In my case ${\displaystyle \kappa _{1}^{2}\,\kappa _{2}^{-1},r=1,m=-1}$ , and this reduces to:

${\displaystyle \left({\frac {\left(n-3\right)}{\left(n-1\right)}}{\frac {k_{1}^{2}}{k_{2}}}-{\frac {1}{n}}\right)}$ 

Which is precisely the same estimator I derived using other methods also assuming a normal distribution. I did not know that you could reduce bias using jackknifing and bootstrapping methods. Doh! That is great. The distributions I am working with are close to normal. I should be able to use the above MVUE and then reduce any remaining bias using jackknifing or bootstrapping.
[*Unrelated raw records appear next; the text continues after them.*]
/-- Boot, recovery and pins. -/
def Obligations.BootAndPins : Prop :=
  ∀ (s : State),
    (bootReady s = true → s.fin.catching = false → ∃ t : State, exec .bootStart s = .next t ∧ t.dram = s.dram ∧
      (copyCode s false ≠ 0 → copyCode s true ≠ 0 → t.regF .BOOT_STATUS 63 60 = 4 ∧ ∀ k ∈ [1, 2, 3], t.regF .CXS_CTL 0 0 k = 1) ∧
      (copyCode s false = 0 → copyCode s true ≠ 0 → t.regF .BOOT_STATUS 63 60 = 1 ∧ t.regF .BOOT_STATUS 56 56 = 0)) ∧
    (s.regF .BOOT_STATUS 63 60 = 1 → pairAlive s 0 = true → (∀ d < 8, domainUp s d = true) →
      (copyRecs s (copyBase (bit (s.reg .BOOT_STATUS) 56))).getD [] = [] → ∃ t : State, exec .bootCommit s = .next t ∧ t.regF .BOOT_STATUS 63 60 = 2 ∧
        t.power.lost = [] ∧ ∀ n < 12, (t.ioAt n).cfg = s.reg .IO_CFG n) ∧
    (s.regF .BOOT_STATUS 63 60 = 2 → s.fin.catching = false → finishDone s = false → ∃ t : State, exec .coreRelease s = .next t ∧
      t.regF .BOOT_STATUS 63 60 = 3 ∧ t.regF .CCH_MODE 1 1 = 1 ∧ (∀ n ∈ liveCores s, RunsFrom t n (w64 s.boot.entry) 0 6) ∧ t.dram = s.dram) ∧
    (∀ r v, recoveryOpen s r = false → ∀ i ∈ [Instr.bootRcvData r v, .bootRcvErase r, .bootRcvProgram r, .bootRcvColdReset r], Settles s (exec i s)) ∧
    (recoveryOpen s .debug = true →
      (∀ v, s.boot.page.length < 256 → Settles { s with boot := { s.boot with page := s.boot.page ++ leBytes 8 v.toNat } } (exec (.bootRcvData .debug v) s)) ∧
      (let off := s.regF .BOOT_RCV_ADDR 31 0 / 65536 * 65536
       off + 65536 ≤ 2 * copySize → ∃ t : State, exec (.bootRcvErase .debug) s = .next t ∧ t.reg .BOOT_RCV_CMD = 0 ∧
         ∀ a, NMap.get 0xFF t.boot.flash a = if off ≤ a ∧ a < off + 65536 then 0xFF else NMap.get 0xFF s.boot.flash a) ∧
      (let off := s.regF .BOOT_RCV_ADDR 31 0 / 256 * 256
       off + 256 ≤ 2 * copySize → ∃ t : State, exec (.bootRcvProgram .debug) s = .next t ∧ t.reg .BOOT_RCV_CMD = 0 ∧ t.boot.page = [] ∧
         ∀ i < s.boot.page.length, NMap.get 0xFF t.boot.flash (off + i) = NMap.get 0xFF s.boot.flash (off + i) &&& s.boot.page.getD i 0) ∧
      (∃ t : State, exec (.bootRcvColdReset .debug) s = .next t ∧ AtRest t ∧ t.power.fusing = true)) ∧
    (∀ r f v, f < 10 → fuseLocked s .MUX_FN = false →
      (pinWriter r = false → Settles s (exec (.muxFnWrite r f v) s)) ∧
      (pinWriter r = true → (s.regF .MUX_STATUS 63 63 = 1 ∨ muxConflict s f v = true) →
        Settles ((s.setRegF .MUX_STATUS 8 8 1).setRegF .MUX_STATUS 3 0 f) (exec (.muxFnWrite r f v) s)) ∧
      (pinWriter r = true → s.regF .MUX_STATUS 63 63 = 0 → muxConflict s f v = false → ∃ t : State, exec (.muxFnWrite r f v) s = .next t ∧
        t.reg .MUX_FN 0 f = muxWord f v ∧ (∀ p < 32, pinDriver t p ≠ pinDriver s p → p ∈ t.pins.switching) ∧ t.dram = s.dram)) ∧
    (∀ p, ∃ t : State, exec (.pinSwitchComplete p) s = .next t ∧ p ∉ t.pins.switching ∧ (∀ x, x ≠ p → (x ∈ t.pins.switching ↔ x ∈ s.pins.switching)) ∧
      t.crs = s.crs) ∧
    (domainUp s 7 = true → (∀ e ∈ [(Instr.jtagBypass, Jtag.bypass), (.jtagSamplePreload, .samplePreload)],
        Settles { s with pins := { s.pins with jtag := e.2 } } (exec e.1 s)) ∧
      (∀ e ∈ [(Instr.jtagExtest, Jtag.extest), (.jtagClamp, .clamp), (.jtagHighz, .highz)],
        Settles { s with pins := { s.pins with jtag := if s.pins.coreRan then .bypass else e.2 } } (exec e.1 s))) ∧
    Settles { s with pins := { s.pins with jtag := .bypass } } (exec .testLogicReset s) ∧
    (∀ io l, io < 12 → l < linkCount s io → perstOutput s io l = true → islandUp s io = true → serdesUp s = true →
      persOf s io ∈ [1, 2, 3] → ∃ t : State, exec (.perstNDrivenHigh io l) s = .next t ∧ (t.ioAt io).perst = (s.ioAt io).perst ||| BitVec.ofNat 4 (2 ^ l) ∧
        t.crs = s.crs ∧ t.dram = s.dram)


/-! ## I/O stops and the endpoint (chapter 13) -/

namespace Sys2Proof.Claims

/-- A request is answered: a packet for its source and transaction number leaves with a status. -/
def Answered (p : Packet) (status : Nat) (t : State) : Prop :=
  ∃ q ∈ t.fab.net, q.dst = p.src ∧ q.tid = p.tid ∧ q.to_ = p.from_ ∧ q.status = status

/-- What leaves on the links of a stop grows by some TLPs. -/
def Leaves (io : Nat) (xs : List OutTlp) (s t : State) : Prop := (t.ioAt io).egress = (s.ioAt io).egress ++ xs

/-- Root port `io` takes a TLP: Table 13-19 finds nothing wrong with it. -/
def PortTakes (s : State) (io : Nat) (t : Tlp) : Prop :=
  portTakes s io t = true ∧ t.malformed = false ∧ t.unsupported = false ∧ (persOf s io = 1 ∨ persOf s io = 2)

/-- No Erg counter of a stop counts an inbound transaction of a case (Table 16-8). -/
def Uncounted (s : State) (io kase : Nat) : Prop := uncEvent (.io io) 0x300 [kase] 1 0 s = s

/-- Function `fn` is there, the host reaches it, and no reset of it is in progress. -/
def FnReady (s : State) (fn : Nat) : Prop := epUp s = true ∧ fn ≤ 1024 ∧ fnPresent s fn = true ∧ (s.fnAt fn).flr = false

/-- The host's memory accesses reach a VF that is in use. -/
def VfReady (s : State) (vf : Nat) : Prop :=
  FnReady s vf ∧ finishing s = false ∧ vf ≠ 0 ∧ (s.fnAt vf).mse = true ∧ bit (s.reg .EP_VF0 0 vf) 63 = true

/-- The TLP that a raise of a vector is. -/
def msixTlp (fn v : Nat) : OutTlp := ⟨0, .message, fn, 0, w64 v, 0, [], .sc, false⟩

/-- What a raise of vector `v` of a function leaves beside its effect on counters (R556). -/
def Raised (fn v : Nat) (s t : State) : Prop :=
  if msixOpen (s.fnAt fn) v = true ∧ epUp s = true then Leaves (activeEp s) [msixTlp fn v] s t ∧ t.io.fns = s.io.fns
  else (t.fnAt fn).pend.getLsbD v = true ∧ ∀ n, (t.ioAt n).egress = (s.ioAt n).egress

end Sys2Proof.Claims

/-- I/O stops, their links and what crosses them. -/
def Obligations.LinksAndInbound : Prop :=
  ∀ (io : Nat) (s : State), io < 12 →
    (∀ v, bit (s.reg .IO_CFG io) 63 = false → badIoCfg s io v = false →
      Settles (s.setReg .IO_CFG (RegName.IO_CFG.merge (s.reg .IO_CFG io) v) io) (exec (.ioCfgWrite (.cx 0) io v) s)) ∧
    (∀ r v, (r ≠ .cx 0 ∨ bit (s.reg .IO_CFG io) 63 = true ∨ badIoCfg s io v = true) →
      Writesto s (exec (.ioCfgWrite r io v) s) fun t => t.reg .IO_CFG io = s.reg .IO_CFG io) ∧
    (∀ r, (isF r = true ∨ r = .cx 0 ∨ r = .cx 2) → s.regF .IO_CFG 3 0 io ≠ 4 → ∃ t : State, exec (.ioRstReset r io) s = .next t ∧
      (∀ k < 4, linkUp t io k = false) ∧ (t.ioAt io).cfg = s.reg .IO_CFG io ∧ (t.ioAt io).tags = [] ∧ (t.ioAt io).egress = [] ∧
      t.regF .NI_PORT 2 0 (ioStop io) = 4 ∧ t.dram = s.dram) ∧
    (∀ k (rate : BitVec 3) (width : BitVec 4) (cxl flit : Bool), islandUp s io = true → serdesUp s = true → linkUp s io k = false →
      k < linkCount s io → persOf s io ≠ 3 → rate ≠ 0 → rate.toNat ≤ maxRate s io → width.toNat ≤ linkWidth s io k →
      (cxl = true → persOf s io = 2) → (rate = 6 → flit = true) → Writesto s (exec (.linkUp io k rate width cxl flit) s) fun t =>
        linkUp t io k = true ∧ t.regF .IO_LINK 62 60 io k = rate.toNat ∧ t.regF .IO_LINK 59 56 io k = width.toNat ∧
        t.regF .IO_LINK 55 55 io k = cxl.toNat ∧ t.regF .IO_LINK 54 54 io k = flit.toNat ∧
        t.regF .IO_LINK 47 32 io k = replayUs rate.toNat ∧ t.regF .IO_LINK 31 16 io k = s.regF .IO_LINK 31 16 io k) ∧
    (∀ k, linkUp s io k = true → ∃ t : State, exec (.linkDown io k) s = .next t ∧ linkUp t io k = false ∧
      (∀ x ∈ (t.ioAt io).egress, x.link ≠ k) ∧ (∀ e ∈ (t.ioAt io).tags, e.2.link = k → e.2.req = none) ∧
      (∀ e ∈ (s.ioAt io).tags, e.2.link = k → ∀ p, e.2.req = some p → Answered p 4 t) ∧ t.dram = s.dram) ∧
    (∀ (lo hi : Byte) (feat : BitVec 4), islandUp s io = true → serdesUp s = true → persOf s io = 3 → linkUp s io 0 = false →
      (socketFirst s io = none → Writesto s (exec (.socketLinkTrained io lo hi feat) s) fun t =>
        linkUp t io 0 = true ∧ t.regF .IO_SL 31 24 io = (socketTerms lo hi feat).1 ∧ t.regF .IO_SL 3 0 io = (socketTerms lo hi feat).2.1 ∧
        t.regF .IO_SL 48 48 io = (socketTerms lo hi feat).2.2.toNat ∧ t.regF .IO_SL 39 32 io = lo.toNat ∧ t.regF .IO_SL 47 40 io = hi.toNat) ∧
      (∀ m, socketFirst s io = some m → socketFits s m lo hi feat = true → Writesto s (exec (.socketLinkTrained io lo hi feat) s) fun t =>
        linkUp t io 0 = true ∧ t.regF .IO_SL 31 24 io = s.regF .IO_SL 31 24 m ∧ t.regF .IO_SL 3 0 io = s.regF .IO_SL 3 0 m) ∧
      (∀ m, socketFirst s io = some m → socketFits s m lo hi feat = false → Writesto s (exec (.socketLinkTrained io lo hi feat) s) fun t =>
        linkUp t io 0 = false)) ∧
    (persOf s io = 3 → linkUp s io 0 = true → bit (s.reg .IO_SL io) 2 = true → MayFinish s → s.fin.released = true →
      ∃ t : State, exec (.finishForwarding io) s = .next t ∧ finishing t = true ∧ t.fin.seq = s.fin.seq + 1 ∧ t.dram = s.dram) ∧
    (∀ src line key data mask addr size p rest, First s p rest → p.to_ = .io io → p.dst = ioStop io → p.src = src → (stopKind src).isSome = true →
      let k := (outLink s p).1
      (p.op = .RdDev → p.addr = addr → p.arg = size →
        (∀ tag, linkUp s io k = true → freeTag s io = some tag → ∃ t : State, exec (.rddev src (ioStop io) addr size) s = .next t ∧ t.fab.net = rest ∧
          NMap.find? (t.ioAt io).tags tag = some ⟨k, some p⟩ ∧
          Leaves io [⟨k, if (outLink s p).2 then .config else .memRead, 0, tag, w64 addr, size, [], .sc, p.poison⟩] s t ∧ t.dram = s.dram) ∧
        (linkUp s io k = false → ∃ t : State, exec (.rddev src (ioStop io) addr size) s = .next t ∧ Answered p 4 t ∧ t.dram = s.dram)) ∧
      (p.op = .WrPtl → p.addr / 64 = line → p.key = key → p.data = data → p.mask = mask → linkUp s io k = true → (outLink s p).2 = false →
        ∃ t : State, exec (.wrptl src line key data mask) s = .next t ∧ Answered p 0 t ∧ t.dram = s.dram ∧
          Leaves io ((maskRuns mask).map fun r =>
            ⟨k, .memWrite, 0, 0, w64 (line * 64 + r.1), r.2, ((lineBytes data).drop r.1).take r.2, .sc, p.poison⟩) s t)) ∧
    (∀ tag k p, islandUp s io = true → NMap.find? (s.ioAt io).tags tag = some ⟨k, some p⟩ →
      (∀ data, linkUp s io k = true → (p.op = .RdDev → data.length = p.arg) → ∃ (t : State) (q : Packet), exec (.completionReceived io tag .sc data) s = .next t ∧
        t.fab.net = s.fab.net ++ [q] ∧ q.dst = p.src ∧ q.tid = p.tid ∧ q.status = 0 ∧ q.poison = false ∧
        q.data = patchLine 0 (data.zipIdx.map fun e => (p.addr % 64 + e.2, e.1)) ∧ NMap.find? (t.ioAt io).tags tag = none ∧ t.dram = s.dram) ∧
      (∀ st ∈ [CplStatus.ur, .ca], linkUp s io k = true → ∃ t : State, exec (.completionReceived io tag st []) s = .next t ∧ Answered p 4 t ∧
        NMap.find? (t.ioAt io).tags tag = none ∧ t.dram = s.dram) ∧
      (∃ t : State, exec (.completionTimeout io tag) s = .next t ∧ Answered p 4 t ∧ NMap.find? (t.ioAt io).tags tag = some ⟨k, none⟩ ∧ t.dram = s.dram)) ∧
    (∀ tag k, NMap.find? (s.ioAt io).tags tag = some ⟨k, none⟩ → ∃ t : State, exec (.tagHoldExpiry io tag) s = .next t ∧
      NMap.find? (t.ioAt io).tags tag = none ∧ t.fab = s.fab ∧ t.crs = s.crs) ∧
    (∀ t : Tlp, PortTakes s io t →
      let va := t.addr.toNat
      let cpl := fun (st : CplStatus) (bs : List Byte) => (⟨t.link, .completion, t.rid.toNat, t.tag.toNat, t.addr, bs.length, bs, st, false⟩ : OutTlp)
      (∀ data, Uncounted s io 0 → t.len = data.length → data.length ≤ 512 → va / 4096 ≠ s.regF .IOTU_MSI 51 12 io → t.ep = false →
        (∀ u, dmaWrite io t.rid.toNat va data false s = .ok u → Settles u (exec (.inboundPostedWrite io t data) s)) ∧
        (s.regF .IOTU_ROOT 0 0 io = 0 → s.regF .IOTU_FAULT 63 63 io = 0 → ∃ x, exec (.inboundPostedWrite io t data) s = .next x ∧
          x.dram = s.dram ∧ x.regF .IOTU_FAULT 63 63 io = 1 ∧ x.regF .IOTU_FAULT 62 56 io = 0x40 ∧ x.reg .IOTU_RID io = t.rid.setWidth 64)) ∧
      (∀ (data : W32) e u, Uncounted s io 0 → t.len = 4 → va = s.regF .IOTU_MSI 51 12 io * 4096 → ctxEntry s io t.rid.toNat = .ok e →
        remapDeliver io e (data.toNat % 65536) (keepCtx io e s) = .ok u → Settles u (exec (.interruptMessage io t data) s)) ∧
      (∀ bs u, Uncounted s io 1 → t.len ≤ 4096 → dmaRead io t.rid.toNat va t.len s = .ok (bs, false, false, u) →
        Settles (u.modIo io fun x => { x with egress := x.egress ++ [cpl .sc bs] }) (exec (.inboundReadRequest io t) s)) ∧
      (∀ op operand compare bs u w, Uncounted s io 1 → atomSize op t = true → dmaRead io t.rid.toNat va t.len s = .ok (bs, false, false, u) →
        dmaWrite io t.rid.toNat va (leBytes t.len (tlpAtom op t.len (leNat bs) operand.toNat compare.toNat)) false u = .ok w → linkUp w io t.link = true →
        Settles (w.modIo io fun x => { x with egress := x.egress ++ [cpl .sc bs] }) (exec (.inboundAtomic io t op operand compare) s)))
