/-! ## Route entries (R244, R245) -/

/-- With no router bypassed an NI takes every plain route. -/
theorem routeReject_of_plainRoute {s : State} {stop d : Nat} {v : W64} (hbypass : s.regF .FAB_BYPASS 17 16 = 0)
    (h : plainRoute stop d v) : routeReject s stop d v = 0 := by
  obtain ⟨hd, hwp, hkind⟩ := h
  have hsome := Option.isNone_eq_false_iff.mpr hd
  have hkind2 : fld v 1 0 ≠ 2 := by
    rcases hkind with h | ⟨h, -⟩ <;> omega
  have hturns : turnsBad s stop d (fld v 1 0) (fld v 15 8) = false := by
    unfold turnsBad
    dsimp only
    split <;> simp only [bypassed_of_none hbypass] <;> repeat' split
    all_goals rfl
  have hown : ¬(d = stop ∧ fld v 1 0 ≠ 0) := by
    rcases hkind with h | ⟨-, h⟩ <;> simp [h]
  rw [hwp] at hturns
  simp [routeReject, hsome, bypassed_of_none hbypass, hkind2, hwp, hturns, hown]

/-- Level F and CX0 write a plain route. -/
theorem exec_niRtWrite_of_plainRoute {r : Req} {stop d : Nat} {v : W64} {s : State} (hstop : (stopKind stop).isSome = true)
    (hd : d < 256) (hbypass : s.regF .FAB_BYPASS 17 16 = 0) (hr : isF r = true ∨ r = .cx 0) (hplain : plainRoute stop d v) :
    exec (.niRtWrite r stop d v) s = answer s (s.writeReg .NI_RT v stop d) := by
  change execNiRtWrite r stop d v s = _
  have hmay : (isF r || r == .cx 0) = true := by simpa using hr
  simp only [execNiRtWrite, hstop, hd, decide_true, Bool.and_self, if_true, writeRoute, hmay, Bool.not_true, Bool.false_eq_true,
    if_false, routeReject_of_plainRoute hbypass hplain]

/-! ## Probe registers (R271) -/

theorem mayWriteProbe_iff (r : Req) : (isHF r || r == .cx 0 || r == .cx 2) = true ↔ isHF r = true ∨ r = .cx 0 ∨ r = .cx 2 := by
  simp [or_assoc]

theorem writeProbe_of_denied {r : Req} {n : RegName} {stop : Nat} {v : W64} {s : State}
    (h : ¬(isHF r = true ∨ r = .cx 0 ∨ r = .cx 2)) : writeProbe r n stop v s = s := by
  rw [← mayWriteProbe_iff, Bool.not_eq_true] at h
  rw [writeProbe, h]
  rfl

/-- A write of PRB_CTL by one that may write it restarts the trace (Table 06-23). -/
theorem writeProbe_of_allowed {r : Req} {stop : Nat} {v : W64} {s : State} (h : isHF r = true ∨ r = .cx 0 ∨ r = .cx 2) :
    writeProbe r .PRB_CTL stop v s =
      ((s.writeReg .PRB_CTL v stop).setRegF .PRB_STATUS 62 62 0 stop).setRegF .PRB_STATUS 20 0 0 stop := by
  rw [writeProbe, (mayWriteProbe_iff r).mpr h]
  rfl

theorem exec_prbCtlWrite {r : Req} {stop : Nat} {v : W64} {s : State} (hstop : (stopKind stop).isSome = true) :
    exec (.prbCtlWrite r stop v) s = answer s (writeProbe r .PRB_CTL stop v s) := by
  change execPrbCtlWrite r stop v s = _
  rw [execPrbCtlWrite, if_pos hstop]

theorem onlyRegs_refl (s : State) : OnlyRegs s s := ⟨rfl, .refl s⟩

theorem onlyRegs_setReg {s t : State} (h : OnlyRegs s t) (r : RegName) (v : W64) (u i : Nat) : OnlyRegs s (t.setReg r v u i) := by
  obtain ⟨heq, hpairs⟩ := h
  refine ⟨?_, hpairs⟩
  rw [heq]
  rfl

/-- What changes registers alone does so to the end of the command. -/
theorem onlyRegs_answer {s₀ s t : State} (h : OnlyRegs s t) :
    ∃ u, answer s₀ t = .next u ∧ OnlyRegs s u ∧ u.crs = t.crs := by
  obtain ⟨heq, hpairs⟩ := h
  refine ⟨_, answer_next s₀ t, ⟨?_, hpairs.trans (pairsAlike_settle t)⟩, rfl⟩
  rw [heq]
  rfl

/-- PRB_CTL takes its fields, and PRB_STATUS shows an empty trace. -/
theorem prbCtlWrite_restarts {r : Req} {stop : Nat} {v : W64} {s : State} (hstop : (stopKind stop).isSome = true)
    (h : isHF r = true ∨ r = .cx 0 ∨ r = .cx 2) :
    Writesto s (exec (.prbCtlWrite r stop v) s) fun t =>
      t.reg .PRB_CTL stop = RegName.PRB_CTL.merge (s.reg .PRB_CTL stop) v ∧ t.regF .PRB_STATUS 62 62 stop = 0 ∧
        t.regF .PRB_STATUS 20 0 stop = 0 := by
  rw [exec_prbCtlWrite hstop, writeProbe_of_allowed h]
  have hother : RegName.PRB_CTL.key stop 0 ≠ RegName.PRB_STATUS.key stop 0 := key_ne_of_off_ne rfl rfl (by decide) stop
  have hctl : (s.writeReg .PRB_CTL v stop).reg .PRB_CTL stop = RegName.PRB_CTL.merge (s.reg .PRB_CTL stop) v :=
    State.reg_setReg_same ..
  have honly : OnlyRegs s (s.writeReg .PRB_CTL v stop) := onlyRegs_setReg (onlyRegs_refl s) ..
  generalize s.writeReg .PRB_CTL v stop = w at hctl honly ⊢
  obtain ⟨t, ht, hregs, hcrs⟩ := onlyRegs_answer (s₀ := s) (onlyRegs_setReg (onlyRegs_setReg honly .PRB_STATUS
    (setFld (w.reg .PRB_STATUS stop) 62 62 0) stop 0) .PRB_STATUS
    (setFld ((w.setRegF .PRB_STATUS 62 62 0 stop).reg .PRB_STATUS stop) 20 0 0) stop 0)
  refine ⟨t, ht, hregs, ?_, ?_, ?_⟩
  · rw [State.reg_congr hcrs, State.reg_setReg_ne _ _ _ _ _ _ _ _ hother, State.reg_setReg_ne _ _ _ _ _ _ _ _ hother, hctl]
  · rw [regF_congr hcrs]
    exact (regF_setRegF_disjoint _ _ _ _ _ (by decide) (by decide) (by decide)).trans
      (regF_setRegF_same _ _ _ _ (by decide) (by decide) (by decide))
  · rw [regF_congr hcrs]
    exact regF_setRegF_same _ _ _ _ (by decide) (by decide) (by decide)

/-! ## A stop's router, NI and port -/

/-- A flit that passes and whose route leads to a neighbour with an empty input goes there. -/
theorem Passes.reaches {stop far : Nat} {inp dir : PortDir} {f : Flit} {s : State} (h : Passes stop inp f s)
    (hroute : routeFlit stop f = (dir, f)) (hdir : dir ≠ .own) (hnext : neighbour s stop dir = some far) (hfar : far ≠ stop)
    (hfree : NMap.get [] s.fab.routers (far * 8 + portNum (farInput dir)) = []) :
    ∃ t : State, exec (.flitArrive stop inp f) s = .next t ∧
      NMap.get [] t.fab.routers (far * 8 + portNum (farInput dir)) = [f] ∧ t.fab.net = s.fab.net := by
  rw [h.exec_flitArrive hroute hdir, answer_next]
  exact ⟨_, rfl, forwardFlit_reaches hnext hfar hfree⟩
Thanks. --Stanthomas (talk) 17:34, 30 October 2008 (UTC)Reply

Cumulant "basis"?

Latest comment: 16 years ago2 comments2 people in discussion

It appears that you can reconstruct a function from its cumulants; that is, it seems like the cumulants define a "basis" of sorts the same way the sin and cos functions define a Fourier basis. Of course, a function isn't a linear combination of its cumulants, so it's not a linear basis, but in some sense it still seems like a basis. Comments? 155.212.242.34 (talk) 22:23, 11 December 2007 (UTC)Reply

If two finite multisets of numbers have the same cumulant generating function, they are equal. The concept of a random variable is somewhat more general than just a multiset of numbers, and complications arise. It is worth while to understand multisets before trying to understand random variables. The derivative of the cumulant distribution function of a continuous random variable should be considered the limiting case of a series of derivatives of cumulant distribution functions of finite multisets of numbers. As probability density functions are nonnegative, they do not make vector spaces, and so the concept of basis does not immediately apply. Bo Jacoby (talk) 16:33, 19 March 2008 (UTC).Reply

Error in formula

Latest comment: 16 years ago3 comments3 people in discussion

Quote: Some writers prefer to define the cumulant generating function, via the characteristic function, as h(t) where

${\displaystyle h(t)=\log(E(e^{itX}))=\sum _{n=1}^{\infty }\kappa _{n}\cdot {\frac {(it)^{n}}{n!}}=\mu \cdot t-\sigma ^{2}\cdot {\frac {t^{2}}{2}}+\cdots \,.}$ 

I suppose the formula should be:

${\displaystyle h(t)=\log(E(e^{itX}))=\sum _{n=1}^{\infty }\kappa _{n}\cdot {\frac {(it)^{n}}{n!}}=\mu \cdot i\cdot t-\sigma ^{2}\cdot {\frac {t^{2}}{2}}+\cdots \,.}$ 

Is there a reference? Bo Jacoby (talk) 00:43, 20 March 2008 (UTC).Reply

You're right; the factor of i was missing. I don't think it should be too hard to find references. I wouldn't be surprised if this is in McCullagh's book. Michael Hardy (talk) 18:06, 21 March 2008 (UTC)Reply

References added to article, for this point at least. The Kendall and Stuart ref would be good for many other of the results quoted (but a later edition might be sought out?). Melcombe (talk) 09:18, 17 April 2008 (UTC)Reply

Improve intro ?

Latest comment: 16 years ago2 comments2 people in discussion

At the end of the intro, the final sentance says: "This characterization of cumulants is valid even for distributions whose higher moments do not exist." This seems to dangle somewhat...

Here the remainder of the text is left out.